The code I rewrote is as follows

# ideal response for all student categories
all_c_eta = (all_class.reshape(-1,1,K)>=Q.reshape(1,I,K)).prod(axis=-1)
all_c_eta = tt.as_tensor(all_c_eta)
with pm.Model() as DINA:
    # number of categories is 8
    C = 8
    # students categories, shape=(N,C)
    student_class_p = pm.Dirichlet("student_class_p",tt.ones(C),shape=(N,C))
    
    # repeat all_c_p I times and transform the shape of all_c_p as (N,I,C) 
    # the possibility in category c
    w = tt.repeat(student_class_p,I).reshape((N,C,I)).transpose(0,2,1)
    
    s_sample = pm.Beta("s",alpha=1,beta=1,shape=(1,I))
    g_sample = pm.Beta("g",1,1,shape=(1,I))
    
    # correct possibility of all possible categories, shape=(C,I)

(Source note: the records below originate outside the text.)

-- ==== Sys2Proof/Decode.lean ====
section
/-! DEFINITION. Decoding of SYM cells and of command codes (30_encoding.md R70 to R77), and the encoder. Both formats
are one byte, every byte decodes to something in each, and the byte alone does not say which format it is in: the
place it is fetched from does (a SYM cell, or CMD). -/

namespace Sys2Proof

/-- R72: `decode(c) = ACTIVE if c = 0x31; INACTIVE if c = 0x30; PAUSE if c = 0x70; MALFORMED(c) otherwise`. -/
def decodeSymbol (c : Byte) : Symbol :=
  if c = 0x31#8 then .active
  else if c = 0x30#8 then .inactive
  else if c = 0x70#8 then .pause
  else .malformed c

/-- R76, R77: the three command codes; every other code is reserved. -/
def decodeCommand (c : Byte) : Command :=
  if c = 0x01#8 then .build
  else if c = 0x02#8 then .generate
  else if c = 0x03#8 then .debruijn
  else .reserved c

/-- The instruction a byte stands for in a format. -/
def decodeByte : Format → Byte → Instr
  | .sym8, c => (decodeSymbol c).toInstr
  | .cmd8, c => (decodeCommand c).toInstr

/-- The first instruction of a byte string and the rest of the string; every instruction with a code is one byte long
(R74), so only the empty string gives none. -/
def decode (f : Format) : List Byte → Option (Instr × List Byte)
  | [] => none
  | c :: rest => some (decodeByte f c, rest)

/-- The words of an instruction: its one code byte (R70, R76); ENCODE has none (R84). -/
def encode : Instr → List Byte
  | .active => [0x31#8]
  | .inactive => [0x30#8]
  | .pause => [0x70#8]
  | .malformed c => [c]
  | .build => [0x01#8]
  | .generate => [0x02#8]
  | .debruijn => [0x03#8]
  | .reservedCmd c => [c]
  | .encode _ _ => []

/-- The format in which a byte with no place is read: the fixed rows of the opcode table are tested first (R84), so the
three command codes are commands, and every other byte is read as a symbol. DESIGN CHOICE (log 11): the table's two
complement rows MALFORMED and RESERVED_CMD both match such a byte. -/
def tableFormat (c : Byte) : Format :=
  if isReservedCode c then .sym8 else .cmd8

/-- The byte of a table word of `nbits` bits: the table's rows with a code are one byte. -/
def tableByte (nbits w : Nat) : Option Byte :=
  if nbits = 8 ∧ w < 256 then some (BitVec.ofNat 8 w) else none

/-- The instruction the decoder reads from a table word; none where the word is not one byte. -/
def decodeTableWord (nbits w : Nat) : Option Instr :=
  match tableByte nbits w with
  | some c => (decode (tableFormat c) [c]).map Prod.fst
  | none => none

end Sys2Proof
end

    all_c_p = pm.Deterministic("all_class_p",all_c_eta*(1-s_sample-g_sample)+g_sample)
    
    # repeat all_c_p N times and transform the shape of all_c_p as (N,I,C)

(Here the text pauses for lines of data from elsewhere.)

/-- R59, U7: a GENERATE that comes to a SYM cell the host never wrote, and a DEBRUIJN over an alphabet with such an ALPHA
cell, are refused (log 16). -/
def Obligations.CommandsRefuseUnwrittenCells : Prop :=
  (∀ (s : State) (n count p : Nat), s.status.lutValid = true → s.nPairs = some n → 0 < n →
    s.lut.Filled (2 * n) (fun _ => True) → s.symbolLen.isSome → s.pauseLen.isSome → s.symCount = some count →
    p < count → s.sym.read p = none → s.sym.Filled p (fun c => s.strict = false ∨ isMalformedCode c = false) →
    exec .generate s = .refused .cellHoldsNoValue) ∧
  ∀ (s : State) (k n x : Nat), s.dbK = some k → s.dbN = some n → 1 ≤ n → x < k → s.alpha.read x = none →
    exec .debruijn s = .refused .cellHoldsNoValue

/-! ### ENCODE -/

/-- R110, R112: ENCODE gives the host the replacement of each character, in order, and changes no state of OOKGEN. (The
place where the host has the result is the model's, log 7.) -/
def Obligations.EncodeReplacesEachCharacter : Prop :=
  (∀ (s : State) (msg : List Byte) (map : Mapping),
    exec (.encode msg map) s =
      .next { s with host := { s.host with encoded := some (encodeString msg map) } }) ∧
  ∀ (map : Mapping), encodeString [] map = [] ∧
    ∀ (c : Byte) (msg : List Byte),
      (∀ r, map.lookup c = some r → encodeString (c :: msg) map = r ++ encodeString msg map) ∧
      (map.lookup c = none → encodeString (c :: msg) map = c :: encodeString msg map)

/-- R111: no lookahead, no escaping, no rescan; R115: so the length of the result is the sum over the characters. -/
def Obligations.EncodeDistributesOverConcatenation : Prop :=
  ∀ (map : Mapping) (m₁ m₂ : List Byte), encodeString [] map = [] ∧
    encodeString (m₁ ++ m₂) map = encodeString m₁ map ++ encodeString m₂ map ∧
    (encodeString m₁ map).length =
      (m₁.map (fun c => match map.lookup c with | some r => r.length | none => 1)).sum

/-! ### The host's access -/

/-- R24, R28, R29: a host write of a number that fits stores it in the register, and changes nothing else. -/
def Obligations.HostWritesStoreOperands : Prop :=
  ∀ (s : State) (rest : List HostAction),
    (∀ w : Word, s.hostNext (.writeReg .fs w.toNat) rest → step s = .next { s.withPending rest with fs := some w }) ∧
    (∀ w : Word, s.hostNext (.writeReg .fc w.toNat) rest → step s = .next { s.withPending rest with fc := some w }) ∧
    (∀ w : Amplitude, s.hostNext (.writeReg .amp w.toNat) rest →
      step s = .next { s.withPending rest with amp := some w }) ∧
    (∀ w : Word, s.hostNext (.writeReg .symbolLen w.toNat) rest →
      step s = .next { s.withPending rest with symbolLen := some w }) ∧
    (∀ w : Word, s.hostNext (.writeReg .pauseLen w.toNat) rest →
      step s = .next { s.withPending rest with pauseLen := some w }) ∧
    (∀ n : Nat, s.hostNext (.writeReg .symCount n) rest → step s = .next { s.withPending rest with symCount := some n }) ∧
    (∀ n : Nat, s.hostNext (.writeReg .dbK n) rest → step s = .next { s.withPending rest with dbK := some n }) ∧
    (∀ n : Nat, s.hostNext (.writeReg .dbN n) rest → step s = .next { s.withPending rest with dbN := some n })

    # correct possibility 
    n_i_c = tt.repeat(all_c_p,N).reshape((C,I,N)).transpose(2,1,0)
    compond_dist = pm.Bernoulli.dist(p=n_i_c,shape=(N,I,C))
    
    pm.Mixture("Y",w=w,comp_dists=compond_dist,observed=Y)
    # Y.shape=(N,I)

But judging from the results, there seems to be something wrong. :thinking:
The correct classification rate is 78.7%, but it should be closer to 85.3%( directly sample from potential discrete variables ).

Thanks for your help and time :grin:~